Anche grazie al supporto di innesti esperti come Simon Kjaer e Zlatan Ibrahimovic, il Milan ha fatto miglioramenti importanti e dopo il lockdown la squadra ha avuto una svolta evidente. Prestazioni e risultati sono sotto gli occhi di tutti. Grandi meriti sono certamente dell’allenatore, messo anche in discussione da Elliott e Ivan Gazidis prima della conferma.

Pioli ha valorizzato il Milan: i giocatori cresciuti

Oggi La Gazzetta dello Sport mette in evidenza i giocatori che Pioli è riuscito a rivalutare in questi mesi. Il primo che viene menzionato è Franck Kessie, più volte al centro di rumors di calciomercato e poi rivalutato. Un giocatore completamente nuovo da un po’ di mesi a questa parte. All’inizio scarsa intesa con il tecnico emiliano, poi il feeling è cresciuto e anche il rendimento in campo. L’ivoriano è un punto fermo della squadra, della quale è anche tra i leader.

Un altro calciatore che è riuscito a sorprendere è Alexis Saelemaekers, arrivato tra lo scetticismo generale al Milan e rivelatosi un buon acquisto. Era poco conosciuto in Italia, però con il tempo ha saputo farsi apprezzare e in questa stagione è diventato il titolare della fascia destra offensiva nel 4-2-3-1. Ha conquistato anche la convocazione del Belgio, segnale della sua crescita e del buon rendimento avuto in questi mesi. Ieri ha accusato un infortunio e bisognerà capire di che entità.

Con Pioli si è rilanciato anche Davide Calabria. Per buona parte della passata stagione il terzino bresciano aveva deluso. Dopo il lockdown è migliorato e in questa annata si è ripreso la titolarità. I problemi fisici di Andrea Conti e il tardivo arrivo di Diogo Dalot lo hanno “agevolato”, però il numero 2 rossonero ha messo in campo buone prestazione ed è arrivato anche a meritarsi la chiamata di Roberto Mancini nella Nazionale maggiore dell’Italia.

Certamente rivalutato anche è Simon Kjaer, approdato al Milan dopo un’esperienza negativa all’Atalanta. Giunse anche lui tra lo scetticismo generale, salvo poi convincere a suon di prestazioni di ottimo livello. Si è guadagnato il riscatto al termine della passata stagione. Un’operazione da soli 3,5 milioni di euro che ha consentito alla squadra rossonera di avere un vero leader in difesa.

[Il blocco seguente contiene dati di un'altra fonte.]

@[simp] theorem setCue_cues (x : Cue) : (s.setCue i x).cues = Table.put {} i x s.cues := rfl
@[simp] theorem setCue_pending (x : Cue) : (s.setCue i x).pending = s.pending := rfl
@[simp] theorem setCue_jobs (x : Cue) : (s.setCue i x).jobs = s.jobs := rfl
@[simp] theorem setCue_segs (x : Cue) : (s.setCue i x).segs = s.segs := rfl
@[simp] theorem setCue_segFree (x : Cue) : (s.setCue i x).segFree = s.segFree := rfl
@[simp] theorem setCue_places (x : Cue) : (s.setCue i x).places = s.places := rfl
@[simp] theorem setCue_cueFree (x : Cue) : (s.setCue i x).cueFree = s.cueFree := rfl
@[simp] theorem setCue_takes (x : Cue) : (s.setCue i x).takes = s.takes := rfl
@[simp] theorem setCue_takeFree (x : Cue) : (s.setCue i x).takeFree = s.takeFree := rfl
@[simp] theorem setCue_ready (x : Cue) : (s.setCue i x).ready = s.ready := rfl
@[simp] theorem setCue_readiness (x : Cue) : (s.setCue i x).readiness = s.readiness := rfl
@[simp] theorem setCue_holds (x : Cue) : (s.setCue i x).holds = s.holds := rfl
@[simp] theorem setCue_reports (x : Cue) : (s.setCue i x).reports = s.reports := rfl
@[simp] theorem setCue_bank (x : Cue) : (s.setCue i x).bank = s.bank := rfl
@[simp] theorem setCue_exts (x : Cue) : (s.setCue i x).exts = s.exts := rfl
@[simp] theorem setCue_formatted (x : Cue) : (s.setCue i x).formatted = s.formatted := rfl
@[simp] theorem setCue_freeList (x : Cue) : (s.setCue i x).freeList = s.freeList := rfl
@[simp] theorem setCue_scrubList (x : Cue) : (s.setCue i x).scrubList = s.scrubList := rfl
@[simp] theorem setCue_scrubNext (x : Cue) : (s.setCue i x).scrubNext = s.scrubNext := rfl
@[simp] theorem setCue_formatLeft (x : Cue) : (s.setCue i x).formatLeft = s.formatLeft := rfl
@[simp] theorem setCue_threshold (x : Cue) : (s.setCue i x).threshold = s.threshold := rfl
@[simp] theorem setCue_lowArmed (x : Cue) : (s.setCue i x).lowArmed = s.lowArmed := rfl
@[simp] theorem setCue_bulkAbove (x : Cue) : (s.setCue i x).bulkAbove = s.bulkAbove := rfl
@[simp] theorem setCue_bulk14 (x : Cue) : (s.setCue i x).bulk14 = s.bulk14 := rfl
@[simp] theorem setCue_bulk15 (x : Cue) : (s.setCue i x).bulk15 = s.bulk15 := rfl
@[simp] theorem setCue_served (x : Cue) : (s.setCue i x).served = s.served := rfl
@[simp] theorem setCue_waiting (x : Cue) : (s.setCue i x).waiting = s.waiting := rfl
@[simp] theorem setCue_port (x : Cue) : (s.setCue i x).port = s.port := rfl
@[simp] theorem setCue_mem (x : Cue) : (s.setCue i x).mem = s.mem := rfl
@[simp] theorem setCue_retiring (x : Cue) : (s.setCue i x).retiring = s.retiring := rfl
@[simp] theorem setCue_chans (x : Cue) : (s.setCue i x).chans = s.chans := rfl
@[simp] theorem setCue_links (x : Cue) : (s.setCue i x).links = s.links := rfl
@[simp] theorem setCue_conOutstanding (x : Cue) : (s.setCue i x).conOutstanding = s.conOutstanding := rfl
@[simp] theorem setCue_conUnsent (x : Cue) : (s.setCue i x).conUnsent = s.conUnsent := rfl
@[simp] theorem setCue_conLine (x : Cue) : (s.setCue i x).conLine = s.conLine := rfl
@[simp] theorem setCue_notices (x : Cue) : (s.setCue i x).notices = s.notices := rfl
@[simp] theorem setCue_overflowed (x : Cue) : (s.setCue i x).overflowed = s.overflowed := rfl
@[simp] theorem setCue_buffer (x : Cue) : (s.setCue i x).buffer = s.buffer := rfl
@[simp] theorem setCue_reserved (x : Cue) : (s.setCue i x).reserved = s.reserved := rfl
@[simp] theorem setCue_freeCount (x : Cue) : (s.setCue i x).freeCount = s.freeCount := rfl

@[simp] theorem setTake_takes (x : Take) : (s.setTake i x).takes = Table.put {} i x s.takes := rfl
@[simp] theorem setTake_pending (x : Take) : (s.setTake i x).pending = s.pending := rfl
@[simp] theorem setTake_jobs (x : Take) : (s.setTake i x).jobs = s.jobs := rfl
@[simp] theorem setTake_segs (x : Take) : (s.setTake i x).segs = s.segs := rfl
@[simp] theorem setTake_segFree (x : Take) : (s.setTake i x).segFree = s.segFree := rfl
@[simp] theorem setTake_places (x : Take) : (s.setTake i x).places = s.places := rfl
@[simp] theorem setTake_cues (x : Take) : (s.setTake i x).cues = s.cues := rfl
@[simp] theorem setTake_cueFree (x : Take) : (s.setTake i x).cueFree = s.cueFree := rfl
@[simp] theorem setTake_takeFree (x : Take) : (s.setTake i x).takeFree = s.takeFree := rfl
@[simp] theorem setTake_ready (x : Take) : (s.setTake i x).ready = s.ready := rfl
@[simp] theorem setTake_readiness (x : Take) : (s.setTake i x).readiness = s.readiness := rfl
@[simp] theorem setTake_holds (x : Take) : (s.setTake i x).holds = s.holds := rfl
@[simp] theorem setTake_reports (x : Take) : (s.setTake i x).reports = s.reports := rfl
@[simp] theorem setTake_bank (x : Take) : (s.setTake i x).bank = s.bank := rfl
@[simp] theorem setTake_exts (x : Take) : (s.setTake i x).exts = s.exts := rfl
@[simp] theorem setTake_formatted (x : Take) : (s.setTake i x).formatted = s.formatted := rfl
@[simp] theorem setTake_freeList (x : Take) : (s.setTake i x).freeList = s.freeList := rfl
@[simp] theorem setTake_scrubList (x : Take) : (s.setTake i x).scrubList = s.scrubList := rfl
@[simp] theorem setTake_scrubNext (x : Take) : (s.setTake i x).scrubNext = s.scrubNext := rfl
@[simp] theorem setTake_formatLeft (x : Take) : (s.setTake i x).formatLeft = s.formatLeft := rfl
@[simp] theorem setTake_threshold (x : Take) : (s.setTake i x).threshold = s.threshold := rfl
@[simp] theorem setTake_lowArmed (x : Take) : (s.setTake i x).lowArmed = s.lowArmed := rfl
@[simp] theorem setTake_bulkAbove (x : Take) : (s.setTake i x).bulkAbove = s.bulkAbove := rfl
@[simp] theorem setTake_bulk14 (x : Take) : (s.setTake i x).bulk14 = s.bulk14 := rfl
@[simp] theorem setTake_bulk15 (x : Take) : (s.setTake i x).bulk15 = s.bulk15 := rfl
@[simp] theorem setTake_served (x : Take) : (s.setTake i x).served = s.served := rfl
@[simp] theorem setTake_waiting (x : Take) : (s.setTake i x).waiting = s.waiting := rfl
@[simp] theorem setTake_port (x : Take) : (s.setTake i x).port = s.port := rfl
@[simp] theorem setTake_mem (x : Take) : (s.setTake i x).mem = s.mem := rfl
@[simp] theorem setTake_retiring (x : Take) : (s.setTake i x).retiring = s.retiring := rfl
@[simp] theorem setTake_chans (x : Take) : (s.setTake i x).chans = s.chans := rfl
@[simp] theorem setTake_links (x : Take) : (s.setTake i x).links = s.links := rfl
@[simp] theorem setTake_conOutstanding (x : Take) : (s.setTake i x).conOutstanding = s.conOutstanding := rfl
@[simp] theorem setTake_conUnsent (x : Take) : (s.setTake i x).conUnsent = s.conUnsent := rfl
@[simp] theorem setTake_conLine (x : Take) : (s.setTake i x).conLine = s.conLine := rfl
@[simp] theorem setTake_notices (x : Take) : (s.setTake i x).notices = s.notices := rfl
@[simp] theorem setTake_overflowed (x : Take) : (s.setTake i x).overflowed = s.overflowed := rfl
@[simp] theorem setTake_buffer (x : Take) : (s.setTake i x).buffer = s.buffer := rfl
@[simp] theorem setTake_reserved (x : Take) : (s.setTake i x).reserved = s.reserved := rfl
@[simp] theorem setTake_freeCount (x : Take) : (s.setTake i x).freeCount = s.freeCount := rfl

@[simp] theorem setHold_holds (x : Nat) : (s.setHold i x).holds = Table.put 0 i x s.holds := rfl
@[simp] theorem setHold_pending (x : Nat) : (s.setHold i x).pending = s.pending := rfl
@[simp] theorem setHold_jobs (x : Nat) : (s.setHold i x).jobs = s.jobs := rfl
@[simp] theorem setHold_segs (x : Nat) : (s.setHold i x).segs = s.segs := rfl
@[simp] theorem setHold_segFree (x : Nat) : (s.setHold i x).segFree = s.segFree := rfl
@[simp] theorem setHold_places (x : Nat) : (s.setHold i x).places = s.places := rfl
@[simp] theorem setHold_cues (x : Nat) : (s.setHold i x).cues = s.cues := rfl
@[simp] theorem setHold_cueFree (x : Nat) : (s.setHold i x).cueFree = s.cueFree := rfl
@[simp] theorem setHold_takes (x : Nat) : (s.setHold i x).takes = s.takes := rfl
@[simp] theorem setHold_takeFree (x : Nat) : (s.setHold i x).takeFree = s.takeFree := rfl
@[simp] theorem setHold_ready (x : Nat) : (s.setHold i x).ready = s.ready := rfl
@[simp] theorem setHold_readiness (x : Nat) : (s.setHold i x).readiness = s.readiness := rfl
@[simp] theorem setHold_reports (x : Nat) : (s.setHold i x).reports = s.reports := rfl
@[simp] theorem setHold_bank (x : Nat) : (s.setHold i x).bank = s.bank := rfl
@[simp] theorem setHold_exts (x : Nat) : (s.setHold i x).exts = s.exts := rfl
@[simp] theorem setHold_formatted (x : Nat) : (s.setHold i x).formatted = s.formatted := rfl
@[simp] theorem setHold_freeList (x : Nat) : (s.setHold i x).freeList = s.freeList := rfl
@[simp] theorem setHold_scrubList (x : Nat) : (s.setHold i x).scrubList = s.scrubList := rfl
@[simp] theorem setHold_scrubNext (x : Nat) : (s.setHold i x).scrubNext = s.scrubNext := rfl
@[simp] theorem setHold_formatLeft (x : Nat) : (s.setHold i x).formatLeft = s.formatLeft := rfl
@[simp] theorem setHold_threshold (x : Nat) : (s.setHold i x).threshold = s.threshold := rfl
@[simp] theorem setHold_lowArmed (x : Nat) : (s.setHold i x).lowArmed = s.lowArmed := rfl
@[simp] theorem setHold_bulkAbove (x : Nat) : (s.setHold i x).bulkAbove = s.bulkAbove := rfl
@[simp] theorem setHold_bulk14 (x : Nat) : (s.setHold i x).bulk14 = s.bulk14 := rfl
@[simp] theorem setHold_bulk15 (x : Nat) : (s.setHold i x).bulk15 = s.bulk15 := rfl
@[simp] theorem setHold_served (x : Nat) : (s.setHold i x).served = s.served := rfl
@[simp] theorem setHold_waiting (x : Nat) : (s.setHold i x).waiting = s.waiting := rfl
@[simp] theorem setHold_port (x : Nat) : (s.setHold i x).port = s.port := rfl
@[simp] theorem setHold_mem (x : Nat) : (s.setHold i x).mem = s.mem := rfl
@[simp] theorem setHold_retiring (x : Nat) : (s.setHold i x).retiring = s.retiring := rfl
@[simp] theorem setHold_chans (x : Nat) : (s.setHold i x).chans = s.chans := rfl
@[simp] theorem setHold_links (x : Nat) : (s.setHold i x).links = s.links := rfl
@[simp] theorem setHold_conOutstanding (x : Nat) : (s.setHold i x).conOutstanding = s.conOutstanding := rfl
@[simp] theorem setHold_conUnsent (x : Nat) : (s.setHold i x).conUnsent = s.conUnsent := rfl
@[simp] theorem setHold_conLine (x : Nat) : (s.setHold i x).conLine = s.conLine := rfl
@[simp] theorem setHold_notices (x : Nat) : (s.setHold i x).notices = s.notices := rfl
@[simp] theorem setHold_overflowed (x : Nat) : (s.setHold i x).overflowed = s.overflowed := rfl
@[simp] theorem setHold_buffer (x : Nat) : (s.setHold i x).buffer = s.buffer := rfl
@[simp] theorem setHold_reserved (x : Nat) : (s.setHold i x).reserved = s.reserved := rfl
@[simp] theorem setHold_freeCount (x : Nat) : (s.setHold i x).freeCount = s.freeCount := rfl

Cenni confortanti iniziano ad arrivare anche da Rafael Leao, alla ricerca della giusta continuità per compiere il salto di qualità che tutti si aspettano da lui. Alla lista de La Gazzetta dello Sport aggiungiamo anche Hakan Calhanoglu, mai decisivo come sotto la gestione di Pioli dal post-lockdown in poi. E che dire di Ante Rebic? Anonimo nei primi mesi in rossonero e decisivo da gennaio 2020.